Word for word, restate the entries that follow.

──────────

theorem majorDep {w : BitVec 32} (h : (fld w 24 6).toNat = 25) : decodeWord w = decDep w := by
  unfold decodeWord decodeLow; rw [h]; rfl

theorem majorBar {w : BitVec 32} (h : (fld w 24 6).toNat = 26) : decodeWord w = decBar w := by
  unfold decodeWord decodeLow; rw [h]; rfl

theorem majorWin {w : BitVec 32} (h : (fld w 24 6).toNat = 27) : decodeWord w = decWin w := by
  unfold decodeWord decodeLow; rw [h]; rfl

theorem majorSpool {w : BitVec 32} (h : (fld w 24 6).toNat = 28) : decodeWord w = decSpool w := by
  unfold decodeWord decodeLow; rw [h]; rfl

theorem majorPost {w : BitVec 32} (h : (fld w 24 6).toNat = 29) : decodeWord w = decPost w := by
  unfold decodeWord decodeLow; rw [h]; rfl

theorem majorTime {w : BitVec 32} (h : (fld w 24 6).toNat = 30) : decodeWord w = decTime w := by
  unfold decodeWord decodeLow; rw [h]; rfl

theorem majorVInt0 {w : BitVec 32} (h : (fld w 24 6).toNat = 32) : decodeWord w = decVInt0 w := by
  unfold decodeWord decodeLow; rw [h]; rfl

theorem majorVInt1 {w : BitVec 32} (h : (fld w 24 6).toNat = 33) : decodeWord w = decVInt1 w := by
  unfold decodeWord decodeLow; rw [h]; rfl

theorem majorVInt2 {w : BitVec 32} (h : (fld w 24 6).toNat = 34) : decodeWord w = decVInt2 w := by
  unfold decodeWord decodeLow; rw [h]; rfl

theorem majorVDiv {w : BitVec 32} (h : (fld w 24 6).toNat = 35) : decodeWord w = decVDiv w := by
  unfold decodeWord decodeLow; rw [h]; rfl

theorem majorVCmp {w : BitVec 32} (h : (fld w 24 6).toNat = 36) : decodeWord w = decVCmp w := by
  unfold decodeWord decodeLow; rw [h]; rfl

theorem majorMask {w : BitVec 32} (h : (fld w 24 6).toNat = 37) : decodeWord w = decMask w := by
  unfold decodeWord decodeLow; rw [h]; rfl

theorem majorSlide {w : BitVec 32} (h : (fld w 24 6).toNat = 38) : decodeWord w = decSlide w := by
  unfold decodeWord decodeLow; rw [h]; rfl

theorem majorPerm {w : BitVec 32} (h : (fld w 24 6).toNat = 39) : decodeWord w = decPerm w := by
  unfold decodeWord decodeLow; rw [h]; rfl

theorem majorMove {w : BitVec 32} (h : (fld w 24 6).toNat = 40) : decodeWord w = decMove w := by
  unfold decodeWord decodeLow; rw [h]; rfl

theorem majorVFp0 {w : BitVec 32} (h : (fld w 24 6).toNat = 41) : decodeWord w = decVFp0 w := by
  unfold decodeWord decodeLow; rw [h]; rfl

theorem majorVFma {w : BitVec 32} (h : (fld w 24 6).toNat = 42) : decodeWord w = decVFma w := by
  unfold decodeWord decodeLow; rw [h]; rfl

theorem majorVFp1 {w : BitVec 32} (h : (fld w 24 6).toNat = 43) : decodeWord w = decVFp1 w := by
  unfold decodeWord decodeLow; rw [h]; rfl

theorem majorVCvt {w : BitVec 32} (h : (fld w 24 6).toNat = 44) : decodeWord w = decVCvt w := by
  unfold decodeWord decodeLow; rw [h]; rfl

theorem majorSpecial {w : BitVec 32} (h : (fld w 24 6).toNat = 45) : decodeWord w = decSpecial w := by
  unfold decodeWord decodeLow; rw [h]; rfl

theorem majorComplex {w : BitVec 32} (h : (fld w 24 6).toNat = 46) : decodeWord w = decComplex w := by
  unfold decodeWord decodeLow; rw [h]; rfl

theorem majorBfly {w : BitVec 32} (h : (fld w 24 6).toNat = 47) : decodeWord w = decBfly w := by
  unfold decodeWord decodeLow; rw [h]; rfl

theorem majorTile {w : BitVec 32} (h : (fld w 24 6).toNat = 48) : decodeWord w = decTile w := by
  unfold decodeWord decodeLow; rw [h]; rfl

theorem majorReduce {w : BitVec 32} (h : (fld w 24 6).toNat = 49) : decodeWord w = decReduce w := by
  unfold decodeWord decodeLow; rw [h]; rfl

theorem majorFp {w : BitVec 32} (h : (fld w 24 6).toNat = 50) : decodeWord w = decFp w := by
  unfold decodeWord decodeLow; rw [h]; rfl

theorem majorFpMisc {w : BitVec 32} (h : (fld w 24 6).toNat = 51) : decodeWord w = decFpMisc w := by
  unfold decodeWord; rw [h]; rfl

theorem majorMode {w : BitVec 32} (h : (fld w 24 6).toNat = 52) : decodeWord w = decMode w := by
  unfold decodeWord decodeLow; rw [h]; rfl

theorem majorMop {w : BitVec 32} (h : (fld w 24 6).toNat = 53) : decodeWord w = decMop w := by
  unfold decodeWord decodeLow; rw [h]; rfl

theorem majorMopv {w : BitVec 32} (h : (fld w 24 6).toNat = 54) : decodeWord w = decMopv w := by
  unfold decodeWord decodeLow; rw [h]; rfl

theorem majorTilemove {w : BitVec 32} (h : (fld w 24 6).toNat = 55) : decodeWord w = decTilemove w := by
  unfold decodeWord decodeLow; rw [h]; rfl

end Sys2Proof.Laws.Encoding
end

──────────

» **RESULT FOR THIS EXERCISE**
theorem majorDep {w : BitVec 32} (h : (fld w 24 6).toNat = 25) : decodeWord w = decDep w := by
  unfold decodeWord decodeLow; rw [h]; rfl

theorem majorBar {w : BitVec 32} (h : (fld w 24 6).toNat = 26) : decodeWord w = decBar w := by
  unfold decodeWord decodeLow; rw [h]; rfl

theorem majorWin {w : BitVec 32} (h : (fld w 24 6).toNat = 27) : decodeWord w = decWin w := by
  unfold decodeWord decodeLow; rw [h]; rfl

theorem majorSpool {w : BitVec 32} (h : (fld w 24 6).toNat = 28) : decodeWord w = decSpool w := by
  unfold decodeWord decodeLow; rw [h]; rfl

theorem majorPost {w : BitVec 32} (h : (fld w 24 6).toNat = 29) : decodeWord w = decPost w := by
  unfold decodeWord decodeLow; rw [h]; rfl

theorem majorTime {w : BitVec 32} (h : (fld w 24 6).toNat = 30) : decodeWord w = decTime w := by
  unfold decodeWord decodeLow; rw [h]; rfl

theorem majorVInt0 {w : BitVec 32} (h : (fld w 24 6).toNat = 32) : decodeWord w = decVInt0 w := by
  unfold decodeWord decodeLow; rw [h]; rfl

theorem majorVInt1 {w : BitVec 32} (h : (fld w 24 6).toNat = 33) : decodeWord w = decVInt1 w := by
  unfold decodeWord decodeLow; rw [h]; rfl

theorem majorVInt2 {w : BitVec 32} (h : (fld w 24 6).toNat = 34) : decodeWord w = decVInt2 w := by
  unfold decodeWord decodeLow; rw [h]; rfl

theorem majorVDiv {w : BitVec 32} (h : (fld w 24 6).toNat = 35) : decodeWord w = decVDiv w := by
  unfold decodeWord decodeLow; rw [h]; rfl

theorem majorVCmp {w : BitVec 32} (h : (fld w 24 6).toNat = 36) : decodeWord w = decVCmp w := by
  unfold decodeWord decodeLow; rw [h]; rfl

theorem majorMask {w : BitVec 32} (h : (fld w 24 6).toNat = 37) : decodeWord w = decMask w := by
  unfold decodeWord decodeLow; rw [h]; rfl

theorem majorSlide {w : BitVec 32} (h : (fld w 24 6).toNat = 38) : decodeWord w = decSlide w := by
  unfold decodeWord decodeLow; rw [h]; rfl

theorem majorPerm {w : BitVec 32} (h : (fld w 24 6).toNat = 39) : decodeWord w = decPerm w := by
  unfold decodeWord decodeLow; rw [h]; rfl

theorem majorMove {w : BitVec 32} (h : (fld w 24 6).toNat = 40) : decodeWord w = decMove w := by
  unfold decodeWord decodeLow; rw [h]; rfl

theorem majorVFp0 {w : BitVec 32} (h : (fld w 24 6).toNat = 41) : decodeWord w = decVFp0 w := by
  unfold decodeWord decodeLow; rw [h]; rfl

theorem majorVFma {w : BitVec 32} (h : (fld w 24 6).toNat = 42) : decodeWord w = decVFma w := by
  unfold decodeWord decodeLow; rw [h]; rfl

theorem majorVFp1 {w : BitVec 32} (h : (fld w 24 6).toNat = 43) : decodeWord w = decVFp1 w := by
  unfold decodeWord decodeLow; rw [h]; rfl

theorem majorVCvt {w : BitVec 32} (h : (fld w 24 6).toNat = 44) : decodeWord w = decVCvt w := by
  unfold decodeWord decodeLow; rw [h]; rfl

theorem majorSpecial {w : BitVec 32} (h : (fld w 24 6).toNat = 45) : decodeWord w = decSpecial w := by
  unfold decodeWord decodeLow; rw [h]; rfl

theorem majorComplex {w : BitVec 32} (h : (fld w 24 6).toNat = 46) : decodeWord w = decComplex w := by
  unfold decodeWord decodeLow; rw [h]; rfl

theorem majorBfly {w : BitVec 32} (h : (fld w 24 6).toNat = 47) : decodeWord w = decBfly w := by
  unfold decodeWord decodeLow; rw [h]; rfl

theorem majorTile {w : BitVec 32} (h : (fld w 24 6).toNat = 48) : decodeWord w = decTile w := by
  unfold decodeWord decodeLow; rw [h]; rfl

theorem majorReduce {w : BitVec 32} (h : (fld w 24 6).toNat = 49) : decodeWord w = decReduce w := by
  unfold decodeWord decodeLow; rw [h]; rfl

theorem majorFp {w : BitVec 32} (h : (fld w 24 6).toNat = 50) : decodeWord w = decFp w := by
  unfold decodeWord decodeLow; rw [h]; rfl

theorem majorFpMisc {w : BitVec 32} (h : (fld w 24 6).toNat = 51) : decodeWord w = decFpMisc w := by
  unfold decodeWord; rw [h]; rfl

theorem majorMode {w : BitVec 32} (h : (fld w 24 6).toNat = 52) : decodeWord w = decMode w := by
  unfold decodeWord decodeLow; rw [h]; rfl

theorem majorMop {w : BitVec 32} (h : (fld w 24 6).toNat = 53) : decodeWord w = decMop w := by
  unfold decodeWord decodeLow; rw [h]; rfl

theorem majorMopv {w : BitVec 32} (h : (fld w 24 6).toNat = 54) : decodeWord w = decMopv w := by
  unfold decodeWord decodeLow; rw [h]; rfl

theorem majorTilemove {w : BitVec 32} (h : (fld w 24 6).toNat = 55) : decodeWord w = decTilemove w := by
  unfold decodeWord decodeLow; rw [h]; rfl

end Sys2Proof.Laws.Encoding
end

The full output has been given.